Provide useful links for the implementation

https://github.com/haotian-liu/LLaVA

Apr 19 '23 04:04 youssefadr

@sgugger and @youssefadr, I want to work on this issue. I am new to open source and hugging face, can u pls provide me some guidance to work on this issue. Any reference issue that helps on getting an idea on this..pls help me out.

Apr 21 '23 20:04 sushmanthreddy

@sushmanthreddy It's great you want to contribute a model!

There's a detailed guide in the docs outlining important information about the model class, how it fits in the library and the steps to take to add a model. Let us know if there's anything which is unclear or you hit a blocker. Looking forward to seeing the PR! 🤗

Apr 24 '23 12:04 amyeroberts

@sushmanthreddy I don't know if you are still planning to work on this model, but if not, I would be glad to contribute on my side 🤗!

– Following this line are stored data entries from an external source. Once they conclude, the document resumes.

-- ==== Sys2Proof/Laws/Ops.lean ====
section
/-! SUPPORT. What each shared operation can do, said once: performing one call, a sequence of calls, recovery, and the end of an
operation. -/

namespace Sys2Proof.Machine

/-! ### Pins under updates -/

@[simp] theorem pinOf_of_regs {s t : State} (hc : t.clkPin = s.clkPin) (hd : t.dioPin = s.dioPin) (p : Line) :
    t.pinOf p = s.pinOf p := by cases p <;> simp [State.pinOf, hc, hd]

theorem pinAt_congr {s t : State} (h : t.pins = s.pins) (n : Nat) : t.pinAt n = s.pinAt n := by
  simp [State.pinAt, h]

/-- Reading the pin just set gives what was set, for a number of the pin space. -/
theorem pinAt_setPin_self (s : State) {n : Nat} (q : PinState) (h : n < pinCount) : (s.setPin n q).pinAt n = q := by
  simp [State.pinAt, h]

/-- Setting one pin leaves every other alone. -/
theorem pinAt_setPin_ne (s : State) {n m : Nat} (q : PinState) (h : n ≠ m) : (s.setPin n q).pinAt m = s.pinAt m := by
  simp [State.pinAt, h]

/-! ### What performing leaves alone -/

/-- The fields that no primitive call touches. -/
structure EngineKept (s t : State) : Prop where
  cfg : t.cfg = s.cfg
  bright : t.bright = s.bright
  clkPin : t.clkPin = s.clkPin
  dioPin : t.dioPin = s.dioPin
  constructed : t.constructed = s.constructed
  errSeen : t.errSeen = s.errSeen
  lastErr : t.lastErr = s.lastErr
  seq : t.seq = s.seq
  responses : t.responses = s.responses
  rspValid : t.rspValid = s.rspValid
  inbox : t.inbox = s.inbox

theorem EngineKept.rfl' (s : State) : EngineKept s s := by constructor <;> rfl

theorem EngineKept.trans {s t u : State} (h : EngineKept s t) (k : EngineKept t u) : EngineKept s u := by
  constructor
  · rw [k.cfg, h.cfg]
  · rw [k.bright, h.bright]
  · rw [k.clkPin, h.clkPin]
  · rw [k.dioPin, h.dioPin]
  · rw [k.constructed, h.constructed]
  · rw [k.errSeen, h.errSeen]
  · rw [k.lastErr, h.lastErr]
  · rw [k.seq, h.seq]
  · rw [k.responses, h.responses]
  · rw [k.rspValid, h.rspValid]
  · rw [k.inbox, h.inbox]

/-- An effect touches the pins and `LAST_ACK` only. -/
theorem effect_engineKept (p : Prim) (a : Answer) (s : State) : EngineKept s (effect p a s) := by
  cases p <;> constructor <;> rfl

theorem effect_trace (p : Prim) (a : Answer) (s : State) : (effect p a s).trace = s.trace := by cases p <;> rfl

theorem effect_answers (p : Prim) (a : Answer) (s : State) : (effect p a s).answers = s.answers := by cases p <;> rfl

theorem effect_draws (p : Prim) (a : Answer) (s : State) : (effect p a s).draws = s.draws := by cases p <;> rfl

/-- One call touches the trace, the pins, `LAST_ACK` and the answers only. -/
theorem perform_engineKept (p : Prim) (s : State) : EngineKept s (perform p s) := by
  have h := effect_engineKept p (nextAnswer s) s
  unfold perform
  split
  · constructor <;> rfl
  · dsimp only
    split
    · constructor <;> rfl
    · exact ⟨h.1, h.2, h.3, h.4, h.5, h.6, h.7, h.8, h.9, h.10, h.11⟩

theorem performAll_nil (s : State) : performAll [] s = s := rfl

theorem performAll_cons (p : Prim) (ps : List Prim) (s : State) :
    performAll (p :: ps) s = performAll ps (perform p s) := rfl

theorem performAll_append (ps qs : List Prim) (s : State) :
    performAll (ps ++ qs) s = performAll qs (performAll ps s) := by simp [performAll]

theorem performAll_engineKept (ps : List Prim) (s : State) : EngineKept s (performAll ps s) := by
  induction ps generalizing s with
  | nil => exact .rfl' s
  | cons p ps ih => exact (perform_engineKept p s).trans (ih _)

theorem recover_engineKept (s : State) : EngineKept s (recover s) := performAll_engineKept idleSeq s

/-- A sequence, performed up to its first failure, is a prefix of it performed in full. -/
theorem runEvents_prefix (ps : List Prim) (s : State) :
    ∃ k, (runEvents ps s).2 = performAll (ps.take k) s := by
  induction ps generalizing s with
  | nil => exact ⟨0, rfl⟩
  | cons p ps ih =>
    unfold runEvents
    split
    · exact ⟨1, rfl⟩
    · obtain ⟨k, hk⟩ := ih (perform p s)
      exact ⟨k + 1, hk⟩

theorem runEvents_engineKept (ps : List Prim) (s : State) : EngineKept s (runEvents ps s).2 := by
  obtain ⟨k, hk⟩ := runEvents_prefix ps s
  exact hk ▸ performAll_engineKept _ s

/-! ### The trace -/

/-- One call appends one entry: its event and the pin number of its request. -/
theorem perform_trace (p : Prim) (s : State) :
    (perform p s).trace = s.trace ++ [⟨eventOf p (nextAnswer s), requestPin s p⟩] := by
  unfold perform
  split
  · next h => cases p <;> simp_all [isDelay, eventOf, requestPin]
  · dsimp only
    split <;> simp [effect_trace]

theorem performAll_traceGrown (ps : List Prim) (s : State) : TraceGrown s (performAll ps s) := by
  induction ps generalizing s with
  | nil => exact ⟨[], by simp [performAll]⟩
  | cons p ps ih =>
    obtain ⟨new, h⟩ := ih (perform p s)
    exact ⟨_, by rw [performAll_cons, h, perform_trace, List.append_assoc]⟩

/-! ### The answers -/

theorem nextAnswer_eq (s : State) : nextAnswer s = answerAt s 0 := by
  unfold nextAnswer answerAt
  cases s.answers <;> simp

/-- Using one answer up shifts the later ones forward. -/
theorem answerAt_of_drop {s t : State} (ha : t.answers = s.answers.tail)
    (hd : t.draws = if s.answers.isEmpty then s.draws + 1 else s.draws) (k : Nat) : answerAt t k = answerAt s (k + 1) := by
  unfold answerAt
  cases h : s.answers with
  | nil =>
    have hd' : t.draws = s.draws + 1 := by rw [hd, h]; rfl
    have hn : s.draws + 1 + k = s.draws + (k + 1) := by omega
    simp [ha, h, hd', hn]
  | cons a as =>
    have hd' : t.draws = s.draws := by rw [hd, h]; rfl
    simp [ha, h, hd']

theorem answerAt_congr {s t : State} (ha : t.answers = s.answers) (hd : t.draws = s.draws) (k : Nat) :
    answerAt t k = answerAt s k := by simp [answerAt, ha, hd]

/-- The answers after one call: one fewer, unless the call is `Delay()`. -/
theorem answerAt_perform (p : Prim) (s : State) (k : Nat) :
    answerAt (perform p s) k = answerAt s (if isDelay p then k else k + 1) := by
  unfold perform
  split
  · exact answerAt_congr rfl rfl k
  · refine answerAt_of_drop ?_ ?_ k <;> dsimp only <;> split <;> simp [effect_answers, effect_draws]

theorem callsIn_cons (p : Prim) (ps : List Prim) :
    callsIn (p :: ps) = callsIn ps + (if isDelay p then 0 else 1) := by
  cases h : isDelay p <;> simp [callsIn, h]

/-- Where no answer is a failure, the first call does not fail and the rest meet the same premise. -/
theorem NoFailure.cons {p : Prim} {ps : List Prim} {s : State} (h : NoFailure s (callsIn (p :: ps))) :
    failsNow p s = false ∧ NoFailure (perform p s) (callsIn ps) := by
  rw [callsIn_cons] at h
  refine ⟨?_, fun k hk => ?_⟩
  · unfold failsNow
    cases hp : isDelay p
    · simpa [nextAnswer_eq] using h 0 (by simp [hp])
    · rfl
  · rw [answerAt_perform]
    cases hp : isDelay p
    · exact h (k + 1) (by simp [hp]; omega)
    · exact h k (by simp [hp]; omega)

/-- With no failure among the answers, the whole sequence is performed. -/
theorem runEvents_of_noFailure {ps : List Prim} {s : State} (h : NoFailure s (callsIn ps)) :
    runEvents ps s = (true, performAll ps s) := by
  induction ps generalizing s with
  | nil => rfl
  | cons p ps ih =>
    obtain ⟨hp, hs⟩ := h.cons
    simp [runEvents, hp, ih hs, performAll_cons]

/-- The events a sequence performed in full appends, by the environment's answers. -/
theorem performAll_events (ps : List Prim) (s : State) :
    eventsSeen (performAll ps s) = eventsSeen s ++ expectedEvents (answerAt s) 0 ps := by
  suffices h : ∀ (ans : Nat → Answer) (j : Nat) (s : State), (∀ k, answerAt s k = ans (j + k)) →
      eventsSeen (performAll ps s) = eventsSeen s ++ expectedEvents ans j ps from
    h (answerAt s) 0 s (by simp)
  induction ps with
  | nil => intro ans j s _; simp [performAll, expectedEvents]
  | cons p ps ih =>
    intro ans j s h
    rw [performAll_cons, ih ans (if isDelay p then j else j + 1)]
    · simp [eventsSeen, perform_trace, expectedEvents, nextAnswer_eq, h]
    · intro k
      rw [answerAt_perform, h]
      cases isDelay p <;> simp; congr 1; omega

/-! ### The pins -/

/-- One call changes the pins as R31 says its entry does. -/
theorem perform_pins (p : Prim) (s : State) :
    (perform p s).pins = replayEntry s.pins ⟨eventOf p (nextAnswer s), requestPin s p⟩ := by
  unfold perform
  cases p <;> simp only [isDelay, eventOf, requestPin]
  case dly => rfl
  all_goals
    cases h : (nextAnswer s).fails <;> rfl

/-- The pins stay what the trace says of them. -/
theorem perform_replay {p : Prim} {s : State} (h : ReplayInv s) : ReplayInv (perform p s) := by
  unfold ReplayInv at *
  rw [perform_pins, perform_trace, replay, List.foldl_append, ← replay, ← h]
  rfl

theorem performAll_replay {ps : List Prim} {s : State} (h : ReplayInv s) : ReplayInv (performAll ps s) := by
  induction ps generalizing s with
  | nil => exact h
  | cons p ps ih => exact ih (perform_replay h)

/-- One call leaves every pin but its own alone. -/
theorem perform_otherPins (p : Prim) (s : State) : OtherPinsKept s (perform p s) := by
  intro n hc hd
  have h := perform_pins p s
  rw [State.pinAt, h]
  cases p with
  | dly => rfl
  | _ l =>
    cases l <;> cases hf : (nextAnswer s).fails <;>
      simp [eventOf, requestPin, hf, replayEntry, State.pinAt, State.pinOf, hc.symm, hd.symm]

theorem OtherPinsKept.trans {s t u : State} (h : OtherPinsKept s t) (k : OtherPinsKept t u)
    (hc : t.clkPin = s.clkPin) (hd : t.dioPin = s.dioPin) : OtherPinsKept s u := by
  intro n h1 h2
  rw [k n (hc ▸ h1) (hd ▸ h2), h n h1 h2]

theorem performAll_otherPins (ps : List Prim) (s : State) : OtherPinsKept s (performAll ps s) := by
  induction ps generalizing s with
  | nil => exact fun _ _ _ => rfl
  | cons p ps ih =>
    exact (perform_otherPins p s).trans (ih _) (perform_engineKept p s).clkPin (perform_engineKept p s).dioPin

end Sys2Proof.Machine
end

Please let me know if working on this issue is still in your plans 🙂!

May 22 '23 18:05 youssefadr

@youssefadr Sorry, I am busy with my google summer of code work...couldn't contribute much you can go ahead and contribute to it

May 22 '23 18:05 sushmanthreddy

Hello @youssefadr are you going to take on the work of adding this model in? I'd be happy to collaborate or take this task on

May 22 '23 23:05 jprivera44

@sushmanthreddy Okay, thank you and good luck with your Google program!

@jprivera44 Hello! Yes, I am going to open a draft PR this week, do not hesitate to collaborate!

May 23 '23 06:05 youssefadr

That's fantastic @youssefadr, do you mind adding me as a collaborator on your branch so we can plan there on which sections of LLava we are going to tackle? I've got time today to create a branch and add you there if you prefer. Excited for this :)

@amyeroberts any other suggestions on the best way to collaborate with peers on a new model such as this? I read through the suggestions and I appreciate the philosophy of transformers.

May 23 '23 16:05 jprivera44

@jprivera44 @youssefadr - great to hear that you're both keen to work on this model!

The main piece of advice I have if you're both collaborating on a PR is to make sure that it's clear who is working on what and when - you don't want to find out that one piece has been implemented twice! If working on the same branch, make sure not to force push as well :)

May 28 '23 16:05 amyeroberts

Thanks @amyeroberts, I'm waiting for the approval for the LLaMA weights from Meta at the moment do you know if there is any way to speed up that process?

@youssefadr hey nice job with the pr! I noticed you added a lot of changes, are you working with the 7B, 13B, or 65B parameter count?

May 30 '23 18:05 jprivera44

@jprivera44 I am planning to work with 7B parameter checkpoint. I think it would be better if we could communicate directly to better collaborate on this model together. What do you think of discussing through Discord ? Here is my username 'Youssef Adarrab#3595'

May 30 '23 21:05 youssefadr

Fantastic, I'll reach out to you on discord.

May 30 '23 23:05 jprivera44